In the listing below, find the line with "arr 3) cyc.drain", then repeat exactly every line from the top through that one.

══ EXERCISE INPUT ══

theorem next_tileConvertDone_dense {k : Nat} {rest : List Nat} {out : Converted} (h : converting s core arr o) (hq : quietMem s)
    (hb : s.scaleBad = []) (ha : dArray o.desc = arr) (hsp : dSparse o.desc = false) (hrep : dReplay o.desc = false)
    (hfed : o.fed = k :: rest) (hsh : o.shadow = []) (hrefed : o.refed = [])
    (hout : ((o.frozenFor cyc.frozen).feeding s.byte k).output s.byte core k = out) (hn : out.cvt.nans = 0) :
    Next (.tileConvertDone core arr cyc) s fun t =>
      (∀ z, isRom z = false → t.byte z = after s out.writes z)
        ∧ raised s t (offCvt core 0) out.cvt.sat ∧ raised s t (offCvt core 1) out.cvt.infs
        ∧ raised s t (offArr core arr 0) cyc.busy ∧ raised s t (offArr core arr 1) cyc.frozen
        ∧ raised s t (offArr core arr 2) cyc.feed ∧ raised s t (offArr core arr 3) cyc.drain
        ∧ (∀ p ∈ ((t.core core).array arr).running, p.seq = o.seq →
            p.fed = rest ++ (if o.refeed = [] ∧ o.tile < opTiles o.desc o.width then [o.tile] else [])
            ∧ p.done.length = (out.writes.foldl (fun m w => Sparse.set (fun _ => false) m w.addr true) o.done).length
            ∧ p.cvt = { sat := o.cvt.sat + out.cvt.sat, infs := o.cvt.infs + out.cvt.infs, nans := o.cvt.nans })
        ∧ (∀ c, c ≠ core → t.core c = s.core c)
        ∧ t = { s with cores := t.cores, mem := t.mem, lost := t.lost, setup := t.setup, progress := arrayNow s core arr } := by
  obtain ⟨t, hex, hk⟩ := exec_tileConvertDone_dense h hq hb ha hsp hrep hfed hsh hrefed hout hn
  obtain ⟨hsat, hinfs, hbusy, hfrozen, hfeed, hdrain⟩ := hk.raised
  have hruns := hk.operation h
  refine ⟨t, hex, fun z hz => ?_, hsat, hinfs, hbusy, hfrozen, hfeed, hdrain, fun p hp hs => ?_, fun c hc => ?_, ?_⟩
  · rw [hk.bytes z hz, after_eq_foldl, State.byte_feeding]
    rfl
  · rw [ArrOp.feedNext_eq] at hruns
    rw [hruns.eq_of_seq p hp hs]
    exact ⟨congrArg (fun l => l.tail ++ _) hfed, rfl, rfl⟩
  · rw [hk.others c hc, State.feeding, State.core_modOp_other _ hc, State.core_underway_other _ _ _ _ _ hc]
  · have hframe := (s.underway_frame core arr o.seq cyc).trans ((State.modOp_frame ..).trans hk.frame)
    unfold State.WriteFrame at hframe
    rw [hframe]
    rfl

theorem next_tileConvertDone_sparse {es : List (Nat × Nat × Nat)} {xs : List (Nat × Word)} (h : converting s core 2 o)
    (hq : quietMem s) (hb : s.scaleBad = []) (ha : dArray o.desc = 2) (hsp : dSparse o.desc = true) (hd : dDest o.desc = 2)
    (hes : passEntries s.byte o none o.entry 16 = es) (hxs : passSums s.byte (o.frozenFor cyc.frozen) es = xs)
    (hne : es ≠ []) (hnodup : (xs.map Prod.fst).Nodup) (hadd : ∀ x ∈ xs, s.Addable core x) :
    Next (.tileConvertDone core 2 cyc) s fun t =>
      (∀ x ∈ xs, t.word (wbBase core + 4 * x.1) = fadd (s.word (wbBase core + 4 * x.1)) x.2)
        ∧ (∀ z, (∀ x ∈ xs, z < wbBase core + 4 * x.1 ∨ wbBase core + 4 * x.1 + 4 ≤ z) → t.byte z = s.byte z)
        ∧ raised s t (offArr core 2 5) 1 ∧ raised s t (offArr core 2 6) es.length
        ∧ (∀ p ∈ ((t.core core).array 2).running, p.seq = o.seq →
            p.entry = o.entry + es.length ∧ p.segments = o.segments + es.length ∧ p.tile = o.tile + 1) := by
  have hbyte : (s.underway core 2 o.seq cyc).byte = s.byte := funext fun z => State.byte_underway ..
  have hquiet : s.QuietCore core := ⟨hq.1, hq.2 core⟩
  have hex := exec_tileConvertDone h hq hb ha cyc
  rw [State.convertNext, hsp, if_pos rfl, hbyte, hes, if_neg hne, State.convertPass_eq, hbyte, hxs] at hex
  have hwbyte (z : Nat) : ((s.underway core 2 o.seq cyc).passing core 2 o.seq es.length).byte z = s.byte z := by
    rw [State.byte_passing, hbyte]
  have hword (a : Nat) : ((s.underway core 2 o.seq cyc).passing core 2 o.seq es.length).word a = s.word a :=
    State.word_congr fun i _ => hwbyte _
  have hruns : ((s.underway core 2 o.seq cyc).passing core 2 o.seq es.length).Runs core 2
      ((o.frozenFor cyc.frozen).passed es.length) :=
    ((((State.Runs.of_converting h).underway cyc).modOp rfl rfl).congr ((State.passing_onlyRegs ..).core core))
  obtain ⟨hpass, hentries⟩ := State.raised_passing (s.underway core 2 o.seq cyc) core 2 o.seq es.length
  have hreg {i : Nat} (hi : 5 ≤ i) : (s.underway core 2 o.seq cyc).reg (offArr core 2 i) = s.reg (offArr core 2 i) := by
    rw [State.reg_underway, State.reg_arrCycles_other fun j hj => by rw [Ne, offArr_inj]; omega]
    rfl
  have hadds := State.adds_forEach (o := o.frozenFor cyc.frozen) (arr := 2) hd xs ((hquiet.underway o.seq cyc).passing 2 o.seq es.length)
    (fun x hx => by
      obtain ⟨hlo, hhi, hnum⟩ := hadd x hx
      exact ⟨hlo, hhi, by rw [hword]; exact hnum⟩) hnodup
  refine ⟨_, hex, fun x hx => ?_, fun z hz => ?_, raised_congr hpass (hreg (by decide)) (hadds.regs _),
    raised_congr hentries (hreg (by decide)) (hadds.regs _), fun p hp hs => ?_⟩
  · rw [← hword]
    exact hadds.words x hx
  · exact (hadds.bytes z hz).trans (hwbyte z)
  · obtain ⟨q, hq, hseq, hentry, hsegments, htile⟩ := hadds.runs _ hruns rfl
    rw [hq.eq_of_seq p hp (hs.trans hseq.symm)]
    exact ⟨hentry, hsegments, htile⟩
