-- ==== Sys2Proof/Machine/Ops.lean ====
section
/-! DEFINITION. The named operations over the tape, the registers and the ports: tape access with the
bounds-check arbiter and growth (`spec/20_memory.md`), the program counter's one write per
instruction (`spec/41_sequencer.md` R116), the input and output primitives (`spec/44_io.md`), and
raising a fault and the way on from one (`spec/60_exceptions.md` R195, R198). -/

namespace Sys2Proof.Machine

/-! ### The tape as data -/

/-- What a cell that is not listed holds: 0 (R25, R60). -/
def Memory.unlisted : Int := 0

/-- The value of cell `i`. -/
def Memory.read : Memory → Nat → Int
  | [], _ => Memory.unlisted
  | (k, v) :: m, i => if k = i then v else Memory.read m i

/-- Cell `i` put before `m`, unless `v` is what an unlisted cell holds. -/
def Memory.cons (i : Nat) (v : Int) (m : Memory) : Memory :=
  if v = Memory.unlisted then m else (i, v) :: m

/-- Cell `i` set to `v`, in canonical form. -/
def Memory.write : Memory → Nat → Int → Memory
  | [], i, v => Memory.cons i v []
  | (k, w) :: m, i, v =>
    if i < k then Memory.cons i v ((k, w) :: m)
    else if i = k then Memory.cons i v m
    else (k, w) :: Memory.write m i v

/-- The cells below `n`. -/
def Memory.below (m : Memory) (n : Nat) : Memory := m.filter fun c => decide (c.1 < n)

/-- Canonical form from index `lo` on. -/
def Memory.wfFrom : Nat → Memory → Bool
  | _, [] => true
  | lo, (k, v) :: m =>
    decide (lo ≤ k) && decide (v ≠ Memory.unlisted) && Memory.wfFrom (k + 1) m

/-- The canonical form: indices strictly rising, no entry equal to what an unlisted cell holds. -/
def Memory.wf (m : Memory) : Bool := Memory.wfFrom 0 m

/-! ### Register writes -/

def setPc (v : Nat) (s : State) : State := { s with pc := v }
def setPhase (p : Phase) (s : State) : State := { s with phase := p }
def setIr (w : Word) (s : State) : State := { s with ir := w }
def setRep (n : Nat) (s : State) : State := { s with rep := n }
def setNcur (x : Int) (s : State) : State := { s with ncur := x }
def setCursor (i : Nat) (s : State) : State := { s with cursor := i }
def setTape (m : Memory) (n : Nat) (s : State) : State := { s with tape := m, tapeLen := n }
def setScratch (cap : Nat) (bytes : List Byte) (s : State) : State :=
  { s with scratchCap := cap, scratch := bytes }
def setProg (ws : List Word) (s : State) : State := { s with prog := ws }
def setLastRsp (r : Response) (s : State) : State := { s with lastRsp := r }
def setStage (n : Nat) (es : List LoadElem) (s : State) : State :=
  { s with ldLen := n, ldStage := es }
def setInp (p : InPort) (s : State) : State := { s with inp := p }
def setOut (p : OutPort) (s : State) : State := { s with out := p }
def setHost (h : HostPort) (s : State) : State := { s with host := h }
def emit (es : List PortEvent) (s : State) : State := { s with trace := s.trace ++ es }

/-! ### Access to the two spaces -/

/-- `TapeRead(i)` (R56): the arbiter returns no value when `i >= tape_len`. -/
def tapeRead (s : State) (i : Nat) : Option Int :=
  if i < s.tapeLen then some (s.tape.read i) else none

/-- `TapeWrite(i, v)` (R57): the arbiter writes nothing when `i >= tape_len` (R56). -/
def tapeWrite (i : Nat) (v : Int) (s : State) : State :=
  if i < s.tapeLen then setTape (s.tape.write i v) s.tapeLen s else s

/-- The current cell, `TapeRead(cursor)` (R52). -/
def readCurrent (s : State) : Option Int := tapeRead s s.cursor

/-- `TapeWrite(cursor, v)` (R52). -/
def writeCurrent (v : Int) (s : State) : State := tapeWrite s.cursor v s

/-- `ProgRead(pc)` after the termination test (R71, R113): no word when `pc >= prog_len`. -/
def fetchWord (s : State) : Option Word := s.prog[s.pc]?

/-! ### Program counter -/

/-- The one write of `pc` that ends an instruction (R116), and the way back to the next fetch. -/
def endInstr (tk : Bool) (off : Int) (s : State) : State :=
  setPhase .fetch (setPc (nextPc s.cfg s.pc tk off) s)

/-- The `+1` end of a non-branch instruction (R116). -/
def advance (s : State) : State := endInstr false 0 s

/-! ### Growth and the bounds-check arbiter -/

/-- The length after one growth step (R60): `len + min(len, MAX_GROWTH)`. -/
def grownLen (maxGrowth len : Nat) : Nat := len + min len maxGrowth

/-- At most `fuel` passes of the loop of R61. -/
def growLenLoop (maxGrowth : Nat) : Nat → Nat → Nat → Nat
  | 0, len, _ => len
  | fuel + 1, len, c =>
    if len ≤ c then growLenLoop maxGrowth fuel (grownLen maxGrowth len) c else len

/-- `GrowLen(len, c)` (R61). Each pass adds at least 1 when `len` and `MAX_GROWTH` do, so `c + 1`
passes are enough. -/
def growLen (maxGrowth len c : Nat) : Nat := growLenLoop maxGrowth (c + 1) len c

/-- The growth sequence of R24: `L0 = INIT_CAP`, `L(k+1) = L(k) + min(L(k), MAX_GROWTH)`. -/
def growthSeq (c : Config) : Nat → Nat
  | 0 => c.initCap
  | k + 1 => grownLen c.maxGrowth (growthSeq c k)

/-- The arbiter's four verdicts (R58). -/
inductive Verdict where
  | negative
  | overLimit
  | inside
  | grow
  deriving DecidableEq, Repr

/-- A length exceeds `TAPE_LIMIT` (R58); no length exceeds `none`. -/
def overLimit (c : Config) (len : Nat) : Bool :=
  match c.tapeLimit with
  | none => false
  | some l => decide (l < len)

/-- `BoundsCheck(ncur, tape_len)` (R58), its tests in the rule's order. -/
def boundsCheck (c : Config) (ncur : Int) (tapeLen : Nat) : Verdict :=
  if ncur < 0 then .negative
  else if overLimit c (growLen c.maxGrowth tapeLen ncur.toNat) then .overLimit
  else if ncur < tapeLen then .inside
  else .grow

/-- One growth step (R60): the old cells stay, the new region reads 0. -/
def growStep (s : State) : State :=
  setTape (s.tape.below s.tapeLen) (grownLen s.cfg.maxGrowth s.tapeLen) s

/-- At most `fuel` growth steps, while `cursor >= tape_len` (R61). -/
def growLoop : Nat → State → State
  | 0, s => s
  | fuel + 1, s => if s.tapeLen ≤ s.cursor then growLoop fuel (growStep s) else s

/-- Growth until the cursor is covered (R61, R135). -/
def growTape (s : State) : State := growLoop (s.cursor + 1) s

/-! ### Input port -/

/-- The answer poll number `k` from now gets (R170). -/
def InPort.answer (p : InPort) (k : Nat) : InAnswer := p.script.getD k p.standing

/-- The port after `k` polls. -/
def InPort.drop (p : InPort) (k : Nat) : InPort := { p with script := p.script.drop k }

/-- `InPoll()` (R170): the answer now. -/
def inPoll (s : State) : InAnswer := s.inp.answer 0

/-- The port moves on after a poll. -/
def polled (s : State) : State := setInp (s.inp.drop 1) s

/-- The port transactions of one Get iteration (R171): a poll, and a take if it showed a byte. A
poll that answers `WAIT` is no transaction (R119). -/
def InAnswer.events : InAnswer → List PortEvent
  | .wait => []
  | .eof => [.pollEof]
  | .byte b => [.pollByte b, .take b]

/-- What one Get iteration stores for an answer (R171); `WAIT` stores nothing. -/
def InAnswer.cell (c : Config) : InAnswer → Option Int
  | .wait => none
  | .eof => some (sentinelCell c)
  | .byte b => some (cellOfByte c b)

/-- One Get iteration with the answer now at the port, `n` iterations being left after it (R171, and
R118 from `EX_GET`). With `WAIT` only the port moves on: a hold (R119). -/
def getIteration (n : Nat) (s : State) : State :=
  match (inPoll s).cell s.cfg with
  | none => polled s
  | some v => writeCurrent v (setRep n (emit (inPoll s).events (polled s)))

/-- The iterations of a Get from `rep` on, up to its end or to the first `WAIT` (R171, R119). -/
def getRun : Nat → State → State
  | 0, s => advance (setRep 0 s)
  | n + 1, s =>
    match inPoll s with
    | .wait => setPhase .exGet (setRep (n + 1) (polled s))
    | .eof => getRun n (getIteration n s)
    | .byte _ => getRun n (getIteration n s)

/-! ### Output port -/

/-- `out_ready` at offer number `k` from now (R162). -/
def OutPort.ready (p : OutPort) (k : Nat) : Bool := p.script.getD k p.standing

/-- The port after `k` offers. -/
def OutPort.drop (p : OutPort) (k : Nat) : OutPort := { p with script := p.script.drop k }

/-- `out_ready` now. -/
def outReady (s : State) : Bool := s.out.ready 0

/-- The port moves on after an offer. -/
def offered (s : State) : State := setOut (s.out.drop 1) s

/-- "if n > scratch_cap: scratch_cap <- n", the old contents discarded (R174, R27). -/
def growScratch (n : Nat) (s : State) : State :=
  if s.scratchCap < n then setScratch n [] s else s

/-- "scratch[i] <- b for 0 <= i < n" (R174). -/
def fillScratch (n : Nat) (b : Byte) (s : State) : State :=
  setScratch s.scratchCap (List.replicate n b ++ s.scratch.drop n) s

/-- A Put of `n` bytes begins (R118 from `DECODE`): `rep`, the scratch buffer, `out_start`. -/
def beginPut (n : Nat) (s : State) : State :=
  let s1 := emit [.outStart n (decide (n = 0))] (growScratch n (setRep n s))
  match readCurrent s1 with
  | none => s1
  | some v => fillScratch n (byteOfCell v) s1

/-- One byte of value `v`'s low 8 bits is transferred, `n` bytes being left after it (R118 from
`EX_PUT`, R175). -/
def sendByte (n : Nat) (v : Int) (s : State) : State :=
  setRep n (emit [.outByte (byteOfCell v) (decide (n = 0))] (offered s))

/-- The bytes of a Put from `rep` on, up to its end or to the first offer the collaborator is not
ready for (R174, R119). -/
def putRun : Nat → State → Host.Outcome State Fault Refusal
  | 0, s => .next (advance (setRep 0 s))
  | n + 1, s =>
    match readCurrent s with
    | none => .fault .tapeAccessBlocked
    | some v =>
      if outReady s then putRun n (sendByte n v s)
      else .next (setPhase .exPut (setRep (n + 1) (offered s)))

/-! ### Responses, faults, reset -/

/-- "respond X" (R118): `last_rsp <- X`, deliver X, `phase <- IDLE`. -/
def respond (r : Response) (s : State) : State :=
  { s with
    phase := .idle, lastRsp := r
    host := { s.host with reports := s.host.reports ++ [.response r] } }

/-- Fault entry, `raise K(info)` (R195): nothing of the state is written but `last_rsp`; the response
goes to the host and the core is quiescent again. `pc` still indexes the instruction (R194). -/
def raiseFault (k : RspKind) (info : Int) (s : State) : State := respond { kind := k, info := info } s

/-- The way on from a fault, and every start of a run (R198, R110): an accepted EXECUTE goes to the
next fetch from the state as it stands. There is nothing to restore. -/
def resumeRun (s : State) : State := setPhase .fetch s

/-- Normal termination (R113). -/
def endRun (s : State) : State := respond { kind := .ok, info := 0 } s

/-- The architectural and hidden state a successful LOAD leaves (R102). -/
def freshLoad (ws : List Word) (s : State) : State :=
  { s with
    prog := ws, tape := [], tapeLen := s.cfg.initCap, cursor := 0, pc := 0
    scratchCap := s.cfg.scratchInit, scratch := [] }

/-- `rst` asserted (R220, R35): the state of an empty LOAD, and the control registers. The straps, the
ports and what was delivered stay (R221). `ir`, `rep`, `ncur` are unspecified there; 0 is log entry
5's choice. -/
def assertReset (s : State) : State :=
  { freshLoad [] s with
    phase := .idle, ir := 0, rep := 0, ncur := 0, lastRsp := { kind := .ok, info := 0 }
    ldLen := 0, ldStage := [] }

end Sys2Proof.Machine
end

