-- ==== Sys2Proof/Tests/Slice0.lean ====
section
/-! SUPPORT. The model's own tests. Expected values come from `spec/95_test_vectors.md` (the vector's
name stands in each docstring), from the worked encodings of `spec/30_encoding.md` R90, or from the
rule named; and one witness for each statement with hypotheses. -/

namespace Sys2Proof.Tests

open Sys2Proof Sys2Proof.Machine

/-! ### Helpers -/

/-- A fresh tape with `v` in cell 0, under a configuration, with a program, in a phase. -/
def demoWith (c : Config) (ws : List Word) (p : Phase) (v : Int) : State :=
  { State.reset with
    cfg := c, prog := ws, phase := p, tape := Memory.write [] 0 v, tapeLen := c.initCap
    scratchCap := c.scratchInit }

/-- The same in the default configuration. -/
def demo (ws : List Word) (p : Phase) (v : Int) : State := demoWith Config.defaults ws p v

/-- A host port with commands and elements presented without a pause. -/
def hostWith (cs : List Command) (es : List LoadElem) : HostPort :=
  { rst := [], cmds := cs.map some, elems := es.map some, reports := [] }

/-- The next state, or the state itself where there is none. -/
def nextOf (s : State) : Host.Outcome State Fault Refusal → State
  | .next t => t
  | .fault _ => s
  | .refused _ => s

/-- One step on an instruction word placed at `pc`. -/
def after (w : Word) (s : State) : State := nextOf s (step (s.withFetchWord 40 w))

/-- Configuration T of the vectors. -/
def configT : Config := { Config.defaults with initCap := 4, maxGrowth := 8 }

/-- The default configuration with `TAPE_LIMIT = 1024`. -/
def config1024 : Config := { Config.defaults with tapeLimit := some 1024 }

/-- An input port that yields some bytes and then `EOF` for ever. -/
def bytes (bs : List Byte) : InPort := { script := bs.map .byte, standing := .eof }

/-! ### Configuration and well-formedness -/

theorem test_defaults_wf : Config.defaults.wf = true := by decide
theorem test_configT_wf : configT.wf = true := by decide
theorem test_config1024_wf : config1024.wf = true := by decide

/-- R8: `INIT_CAP` above `MAX_GROWTH`, and a `TAPE_LIMIT` below `INIT_CAP`, are refused. -/
theorem test_config_growth_refused : ({ Config.defaults with maxGrowth := 255 } : Config).wf = false := by
  decide
theorem test_config_limit_refused :
    ({ Config.defaults with tapeLimit := some 255 } : Config).wf = false := by decide

/-- R81: the first argument outside each range is refused. -/
theorem test_wf_changeValue : (Instr.changeValue 2147483648).wellFormed Config.defaults = false := by
  decide
theorem test_wf_changePointer :
    (Instr.changePointer (-2147483649)).wellFormed Config.defaults = false := by decide
theorem test_wf_get : (Instr.get 4294967296).wellFormed Config.defaults = false := by decide
theorem test_wf_put : (Instr.put 4294967296).wellFormed Config.defaults = false := by decide
theorem test_wf_branchIfZero :
    (Instr.branchIfZero 2147483648).wellFormed Config.defaults = false := by decide
theorem test_wf_branchIfNotZero :
    (Instr.branchIfNotZero (-2147483649)).wellFormed Config.defaults = false := by decide

/-- R81: the last argument inside the ranges is admitted. -/
theorem test_wf_boundary : (Instr.changeValue (-2147483648)).wellFormed Config.defaults = true ∧
    (Instr.put 4294967295).wellFormed Config.defaults = true := by decide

═══

▶ [ANSWER TO THIS PROBLEM]
theorem next_tileConvertDone_dense {k : Nat} {rest : List Nat} {out : Converted} (h : converting s core arr o) (hq : quietMem s)
    (hb : s.scaleBad = []) (ha : dArray o.desc = arr) (hsp : dSparse o.desc = false) (hrep : dReplay o.desc = false)
    (hfed : o.fed = k :: rest) (hsh : o.shadow = []) (hrefed : o.refed = [])
    (hout : ((o.frozenFor cyc.frozen).feeding s.byte k).output s.byte core k = out) (hn : out.cvt.nans = 0) :
    Next (.tileConvertDone core arr cyc) s fun t =>
      (∀ z, isRom z = false → t.byte z = after s out.writes z)
        ∧ raised s t (offCvt core 0) out.cvt.sat ∧ raised s t (offCvt core 1) out.cvt.infs
        ∧ raised s t (offArr core arr 0) cyc.busy ∧ raised s t (offArr core arr 1) cyc.frozen
        ∧ raised s t (offArr core arr 2) cyc.feed ∧ raised s t (offArr core arr 3) cyc.drain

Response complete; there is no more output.